San Joaquin Valley cotton growers offered survival strategies for 2009

Though their numbers may be dwindling, a handful of San Joaquin Valley cotton growers still committed to the crop learned the latest strategies for continuing to produce the fiber crop profitably at a recent University of California Cooperative Extension field day at the West Side Research and Extension Center, Five Points, Calif.

“You really are dealing with a situation here that is unlike anywhere else in the country,” said Ed Barnes, director of agricultural research for Cotton Incorporated. “I know you guys who have survived up to this point are the cream of the crop.”

Field day topics addressed the challenging realities of growing cotton in California today, with information on precision agriculture, variety selection, crop rotations, irrigation and pest management, and overall strategies for reducing input costs and cotton more efficiently and more profitably in the Central Valley.

UC IPM Farm Advisor Pete Goodell detailed how changing crop patterns are impacting traditional integrated pest management in Valley cotton.

“One of the things we are now really looking at is whether the IPM system we have developed in cotton is dependent on or independent of the changing landscape in the San Joaquin Valley,” Goodell said.

Lygus in particular were challenging for West Side cotton growers this summer as increased safflower acreage in neighboring fields dramatically increased lygus pest pressures in cotton.

Growers in recent years have been able to manage their cotton crop with two to three insecticide applications a year, thanks in large part to the IPM program developed when cotton dominated the Valley. But with new crops providing additional hosts for lygus and other pests, that is changing.

Today cotton is almost a footnote to other field, row and permanent crops and growers as a result need to manage pests — specifically lygus — from “outside the field,” Goodell said.

“The community has to manage the IPM landscape. This is a community problem and it’s going to require a community solution.”

The UC is currently participating in a four-year, multi-state project looking at the movement of lygus in the ecosystem in the Western U.S.

Goodell said researchers hope to learn the impact of host crops such as seed alfalfa and safflower on the migration and population density of lygus in secondary crops including cotton. The role of other neighboring crops, such as almonds, that might act as a shelter for lygus as they migrate into cotton from nearby host crops, is also being looked at.

UC Extension Specialist Jeff Mitchell shared recent work on using conservation tillage with and without planted cover crops of triticale, vetch and rye to reduce tillage in cotton and tomato crop rotations.

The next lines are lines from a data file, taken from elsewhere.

theorem putDump_kept {Q : List Instr} {s : State} {cause : Nat} {whole : Bool} (hs : Kept Q s) :
    Kept Q (putDump s cause whole) := by
  unfold putDump
  extract_lets l0
  clear_value l0
  split
  · extract_lets l1 l2 l3
    clear_value l1
    have hl2 : Kept Q l2 := by
      grind [wb_kept, raiseEvt_kept, countError_kept, wf_kept, Kept_mk]
    clear_value l2
    have hl3 : Kept Q l3 := by
      grind [wb_kept, raiseEvt_kept, countError_kept, wf_kept, Kept_mk]
    clear_value l3
    grind [wb_kept, raiseEvt_kept, countError_kept, wf_kept, Kept_mk]
  · grind [wb_kept, raiseEvt_kept, countError_kept, wf_kept, Kept_mk]

theorem writeDump_kept {Q : List Instr} {s : State} {cause : Nat} (hs : Kept Q s) :
    Kept Q (writeDump s cause) := by
  unfold writeDump
  grind [putDump_kept, Kept_mk]

theorem cutDump_kept {Q : List Instr} {s : State} (hs : Kept Q s) :
    Kept Q (cutDump s) := by
  unfold cutDump
  extract_lets l0
  clear_value l0
  split
  · grind [putDump_kept, Kept_mk]
  · refine Kept_upd (s := s) ?_ rfl rfl rfl rfl
    assumption

theorem execDumpAck_kept {Q : List Instr} {fn : Nat} {v : Word} {s : State} (hs : Kept Q s) :
    KeptRes Q (execDumpAck fn v s) := by
  unfold execDumpAck
  extract_lets l0
  clear_value l0
  refine KeptRes_next ?_
  apply withWrite_kept
  · assumption
  · split
    · grind [withWrite_kept, wf_kept, Kept_foldl2, KeptRes_next, KeptRes_fault, Kept_mk]
    · grind [withWrite_kept, wf_kept, Kept_foldl2, KeptRes_next, KeptRes_fault, Kept_mk]

theorem collect_kept {Q : List Instr} {s : State} {r : Report} (hs : Kept Q s) :
    Kept Q (collect s r) := by
  unfold collect
  extract_lets l0 l1 l2
  have hl0 : Kept Q l0 := by
    grind [addReg_kept, wf_kept, wr_kept, raiseEvt_kept, wrWords_kept, writeDump_kept, queueIbi_kept, wb_kept, countError_kept, Kept_mk]
  clear_value l0 l1
  have hl2 : Kept Q l2 := by
    grind [addReg_kept, wf_kept, wr_kept, raiseEvt_kept, wrWords_kept, writeDump_kept, queueIbi_kept, wb_kept, countError_kept, Kept_mk]
  clear_value l2
  split
  · extract_lets l3
    have hl3 : Kept Q l3 := by
      grind [addReg_kept, wf_kept, wr_kept, raiseEvt_kept, wrWords_kept, writeDump_kept, queueIbi_kept, wb_kept, countError_kept, Kept_mk]
    clear_value l3
    grind [addReg_kept, wf_kept, wr_kept, raiseEvt_kept, wrWords_kept, writeDump_kept, queueIbi_kept, wb_kept, countError_kept, Kept_mk]
  · split
    · extract_lets l4
      have hl4 : Kept Q l4 := by
        grind [addReg_kept, wf_kept, wr_kept, raiseEvt_kept, wrWords_kept, writeDump_kept, queueIbi_kept, wb_kept, countError_kept, Kept_mk]
      clear_value l4
      grind [addReg_kept, wf_kept, wr_kept, raiseEvt_kept, wrWords_kept, writeDump_kept, queueIbi_kept, wb_kept, countError_kept, Kept_mk]
    · grind [addReg_kept, wf_kept, wr_kept, raiseEvt_kept, wrWords_kept, writeDump_kept, queueIbi_kept, wb_kept, countError_kept, Kept_mk]

theorem execErrorReport_kept {Q : List Instr} {badParity : Bool} {s : State} (hs : Kept Q s) :
    KeptRes Q (execErrorReport badParity s) := by
  unfold execErrorReport
  extract_lets l0
  clear_value l0
  refine KeptRes_next ?_
  split
  · grind [countError_kept, collect_kept, KeptRes_next, KeptRes_fault, Kept_mk]
  · split
    · assumption
    · grind [countError_kept, collect_kept, KeptRes_next, KeptRes_fault, Kept_mk]

theorem execCollClear_kept {Q : List Instr} {fn : Nat} {v : Word} {s : State} (hs : Kept Q s) :
    KeptRes Q (execCollClear fn v s) := by
  unfold execCollClear
  refine KeptRes_next ?_
  split
  · split
    · grind [withWrite_kept, wb_kept, resetRegs_kept, KeptRes_next, KeptRes_fault, Kept_mk]
    · grind [withWrite_kept, wb_kept, resetRegs_kept, KeptRes_next, KeptRes_fault, Kept_mk]
  · grind [withWrite_kept, wb_kept, resetRegs_kept, KeptRes_next, KeptRes_fault, Kept_mk]

theorem execHang_kept {Q : List Instr} {k x q waitPage : Nat} {s : State} (hs : Kept Q s) :
    KeptRes Q (execHang k x q waitPage s) := by
  unfold execHang
  refine KeptRes_next ?_
  split
  · assumption
  · extract_lets l0 l1 l2 l3 l4 l5
    clear_value l0 l1
    have hl2 : Kept Q l2 := by
      grind [countErrorAt_kept, wr_kept, raiseEvt_kept, abortCtx_kept, KeptRes_next, KeptRes_fault, Kept_mk]
    clear_value l2
    have hl3 : Kept Q l3 := by
      grind [countErrorAt_kept, wr_kept, raiseEvt_kept, abortCtx_kept, KeptRes_next, KeptRes_fault, Kept_mk]
    clear_value l3
    have hl4 : Kept Q l4 := by
      grind [countErrorAt_kept, wr_kept, raiseEvt_kept, abortCtx_kept, KeptRes_next, KeptRes_fault, Kept_mk]
    clear_value l4
    have hl5 : Kept Q l5 := by
      grind [countErrorAt_kept, wr_kept, raiseEvt_kept, abortCtx_kept, KeptRes_next, KeptRes_fault, Kept_mk]
    clear_value l5
    grind [countErrorAt_kept, wr_kept, raiseEvt_kept, abortCtx_kept, KeptRes_next, KeptRes_fault, Kept_mk]

theorem execTeardownStuck_kept {Q : List Instr} {k x : Nat} {s : State} (hs : Kept Q s) :
    KeptRes Q (execTeardownStuck k x s) := by
  unfold execTeardownStuck
  extract_lets l0
  clear_value l0
  refine KeptRes_next ?_
  split
  · grind [countError_kept, KeptRes_next, KeptRes_fault, Kept_mk]
  · assumption

theorem abortMember_kept {Q : List Instr} {s : State} {page k x : Nat} (hs : Kept Q s) :
    Kept Q (abortMember s page k x) := by
  unfold abortMember
  extract_lets l0
  clear_value l0
  grind [countErrorAt_kept, abortCtx_kept, Kept_mk]

theorem jobBarrierEnd_kept {Q : List Instr} {s : State} {j : Nat} (hs : Kept Q s) :
    Kept Q (jobBarrierEnd s j) := by
  unfold jobBarrierEnd
  refine Kept_foldl (fun s0 x1 hs0 => ?_) ?_
  · extract_lets l2 l3
    clear_value l2
    have hl3 : Kept Q l3 := by
      grind [wf_kept, Kept_foldl2, Kept_mk]
    clear_value l3
    grind [wf_kept, Kept_foldl2, Kept_mk]
  · assumption
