-- ==== Sys2Proof/Laws/KeptBoot.lean ====
section
/-!
SUPPORT. What Machine/Boot.lean does keeps the canonical form and the queue.
-/

set_option Elab.async false

namespace Sys2Proof.Machine

open Sys2Proof

theorem restoreAudit_kept {Q : List Instr} {s : State} (hs : Kept Q s) :
    Kept Q (restoreAudit s) := by
  unfold restoreAudit
  extract_lets l0 l1 l2
  clear_value l0 l1
  have hl2 : Kept Q l2 := by
    grind [audit_kept, wr_kept, Kept_foldl2, Kept_mk]
  clear_value l2
  grind [audit_kept, wr_kept, Kept_foldl2, Kept_mk]

theorem execPowerOn_kept {Q : List Instr} {strap : Nat} {perst : Bool} {s : State} (hs : Kept Q s) :
    KeptRes Q (execPowerOn strap perst s) := by
  unfold execPowerOn
  extract_lets l0 l1 l2 l3 l4 l5 l6 l7 l8
  clear_value l0
  have hl1 : Kept Q l1 := by
    grind [wf_kept, wr_kept, romStart_kept, restoreAudit_kept, Kept_foldl2, KeptRes_next, KeptRes_fault, Kept_mk]
  clear_value l1
  have hl2 : Kept Q l2 := by
    grind [wf_kept, wr_kept, romStart_kept, restoreAudit_kept, Kept_foldl2, KeptRes_next, KeptRes_fault, Kept_mk]
  clear_value l2
  have hl3 : Kept Q l3 := by
    unfold l3
    refine Kept_foldl (fun s9 x10 hs9 => ?_) ?_
    · grind [wf_kept, wr_kept, romStart_kept, restoreAudit_kept, Kept_foldl2, KeptRes_next, KeptRes_fault, Kept_mk]
    · assumption
  clear_value l3
  have hl4 : Kept Q l4 := by
    grind [wf_kept, wr_kept, romStart_kept, restoreAudit_kept, Kept_foldl2, KeptRes_next, KeptRes_fault, Kept_mk]
  clear_value l4
  have hl5 : Kept Q l5 := by
    grind [wf_kept, wr_kept, romStart_kept, restoreAudit_kept, Kept_foldl2, KeptRes_next, KeptRes_fault, Kept_mk]
  clear_value l5
  have hl6 : Kept Q l6 := by
    grind [wf_kept, wr_kept, romStart_kept, restoreAudit_kept, Kept_foldl2, KeptRes_next, KeptRes_fault, Kept_mk]
  clear_value l6
  have hl7 : Kept Q l7 := by
    grind [wf_kept, wr_kept, romStart_kept, restoreAudit_kept, Kept_foldl2, KeptRes_next, KeptRes_fault, Kept_mk]
  clear_value l7 l8
  grind [wf_kept, wr_kept, romStart_kept, restoreAudit_kept, Kept_foldl2, KeptRes_next, KeptRes_fault, Kept_mk]

theorem enterRecovery_kept {Q : List Instr} {s : State} {cause : Nat} (hs : Kept Q s) :
    Kept Q (enterRecovery s cause) := by
  unfold enterRecovery
  extract_lets l0 l1
  clear_value l0 l1
  grind [queueIbi_kept, Kept_mk]

theorem auditGaps_kept {Q : List Instr} {s : State} (hs : Kept Q s) :
    Kept Q (auditGaps s) := by
  unfold auditGaps
  refine Kept_foldl (fun s0 x1 hs0 => ?_) ?_
  · extract_lets l2
    clear_value l2
    grind [audit_kept, Kept_foldl2, Kept_mk]
  · assumption

theorem execRomBoot_kept {Q : List Instr} {flashAnswers : Bool} {s : State} (hs : Kept Q s) :
    KeptRes Q (execRomBoot flashAnswers s) := by
  unfold execRomBoot
  extract_lets l0 l1 l2 l3 l4 l5 l6 l7 l8
  clear_value l0 l1
  have hl2 : Kept Q l2 := by
    grind [checkCerts_kept, intentScan_kept, setLcBoot_kept, wr_kept, auditGaps_kept, enterRecovery_kept, KeptRes_next, KeptRes_fault, Kept_mk]
  clear_value l2
  have hl3 : Kept Q l3 := by
    grind [checkCerts_kept, intentScan_kept, setLcBoot_kept, wr_kept, auditGaps_kept, enterRecovery_kept, KeptRes_next, KeptRes_fault, Kept_mk]
  clear_value l3
  have hl4 : Kept Q l4 := by
    grind [checkCerts_kept, intentScan_kept, setLcBoot_kept, wr_kept, auditGaps_kept, enterRecovery_kept, KeptRes_next, KeptRes_fault, Kept_mk]
  clear_value l4 l5 l6 l7 l8
  grind [checkCerts_kept, intentScan_kept, setLcBoot_kept, wr_kept, auditGaps_kept, enterRecovery_kept, KeptRes_next, KeptRes_fault, Kept_mk]

theorem setPhase_kept {Q : List Instr} {s : State} {ph : BootPhase} (hs : Kept Q s) :
    Kept Q (setPhase s ph) := by
  unfold setPhase
  extract_lets l0
  clear_value l0
  refine Kept_upd (s := s) ?_ rfl rfl rfl rfl
  assumption

theorem pagesUp_kept {Q : List Instr} {s : State} {l : List Nat} (hs : Kept Q s) :
    Kept Q (pagesUp s l) := by
  unfold pagesUp
  refine Kept_foldl (fun s0 x1 hs0 => ?_) ?_
  · grind [pageUp_kept, Kept_foldl2, Kept_mk]
  · assumption

theorem execSettings_kept {Q : List Instr} {s : State} (hs : Kept Q s) :
    KeptRes Q (execSettings s) := by
  unfold execSettings
  extract_lets l0 l1 l2
  clear_value l0 l1
  have hl2 : Kept Q l2 := by
    grind [setPhase_kept, pagesUp_kept, KeptRes_next, KeptRes_fault, Kept_mk]
  clear_value l2
  grind [setPhase_kept, pagesUp_kept, KeptRes_next, KeptRes_fault, Kept_mk]

theorem trainPage_kept {Q : List Instr} {s : State} {p : Nat} (hs : Kept Q s) :
    Kept Q (trainPage s p) := by
  unfold trainPage
  grind [setState_kept, wb_kept, Kept_mk]

theorem trainSite_kept {Q : List Instr} {s : State} {t : Nat} {up : Bool} (hs : Kept Q s) :
    Kept Q (trainSite s t up) := by
  unfold trainSite
  extract_lets l0
  have hl0 : Kept Q l0 := by
    grind [trainStart_kept, wb_kept, emit_kept, moveSite_kept, Kept_mk]
  clear_value l0
  grind [trainStart_kept, wb_kept, emit_kept, moveSite_kept, Kept_mk]

theorem execTrainingPhase_kept {Q : List Instr} {shortFail sidebandUp : Nat} {s : State} (hs : Kept Q s) :
    KeptRes Q (execTrainingPhase shortFail sidebandUp s) := by
  unfold execTrainingPhase
  extract_lets l0 l1 l2 l3 l4 l5 l6 l7 l8 l9 l10
  clear_value l0 l1 l2 l3 l4 l5 l6
  have hl7 : Kept Q l7 := by
    grind [trainPage_kept, setState_kept, trainSite_kept, setPhase_kept, Kept_foldl2, KeptRes_next, KeptRes_fault, Kept_mk]
  clear_value l7
  have hl8 : Kept Q l8 := by
    unfold l8
    refine Kept_foldl (fun s11 x12 hs11 => ?_) ?_
    · extract_lets l13
      have hl13 : Kept Q l13 := by
        grind [trainPage_kept, setState_kept, trainSite_kept, setPhase_kept, Kept_foldl2, KeptRes_next, KeptRes_fault, Kept_mk]
      clear_value l13
      grind [trainPage_kept, setState_kept, trainSite_kept, setPhase_kept, Kept_foldl2, KeptRes_next, KeptRes_fault, Kept_mk]
    · assumption
  clear_value l8
  have hl9 : Kept Q l9 := by
    unfold l9
    refine Kept_foldl (fun s14 x15 hs14 => ?_) ?_
    · grind [trainPage_kept, setState_kept, trainSite_kept, setPhase_kept, Kept_foldl2, KeptRes_next, KeptRes_fault, Kept_mk]
    · assumption
  clear_value l9
  have hl10 : Kept Q l10 := by
    grind [trainPage_kept, setState_kept, trainSite_kept, setPhase_kept, Kept_foldl2, KeptRes_next, KeptRes_fault, Kept_mk]
  clear_value l10
  grind [trainPage_kept, setState_kept, trainSite_kept, setPhase_kept, Kept_foldl2, KeptRes_next, KeptRes_fault, Kept_mk]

In his most recent trial, canning tomatoes are transplanted into non-tilled cotton fields that have been shredded but otherwise not cultivated. Mitchell said growers are learning better how to establish cotton crops in no-till environments and plant back into existing tomato beds.

The key to success, he said, is to plant into adequate moisture and use starter fertilizer to help establish the crop.

Researchers at the station are also conducting trials on various irrigation strategies to assess and establish guidelines for irrigating Pima and Acala cotton under new water realities, said Fresno County UC Cooperative Extension Farm Advisor Dan Munk. Now in its third year, the irrigation study is looking at the difference in yield and water use between drip irrigation, deficit irrigation and full irrigation on a number of determinant and indeterminant varieties.

Similarly, UC Statewide Cotton Specialist Bob Hutmacher said the UC is re-examining nitrogen recommendations for cotton given rising fertilizer costs and diminishing returns for cotton.

Based on new scenarios for growing cotton, Hutmacher said growers might be able to reduce nitrogen applications from previously recommended levels. Previous studies on nitrogen management focused exclusively on Acala varieties in the San Joaquin Valley and also did not account for newer rotational crop patterns.

“Under quite a few different rotations, such as lettuce or others, there may be opportunities to back down on N applications without impacting cotton yields,” Hutmacher said.

He recommended growers base their N applications on preplant soil nitrate nitrogen (NO3-N) levels. If the top 2 feet of the soil profile has less than 55 pounds residual nitrate-nitrogen, Hutmacher suggested growers apply 150 to 175 pounds preplant N. For levels between 55 and 100 pounds residual nitrate N, apply 100 to 125 pounds per acre, and for residual levels above 100 pounds, limit preplant nitrate-N applications to less than 75 pounds per acre.

In any case, Hutmacher said, UC trials do not show favorable yield responses with higher N applications above 200 pounds per acre and in some cases high nitrogen applications can actually hurt yields.

Hutmacher noted it is important growers consider yield potential, variety and other variables to determine whether they should fertilizer at the high or low end of the range, and also implement split applications or other methods to minimize N losses through leaching or runoff.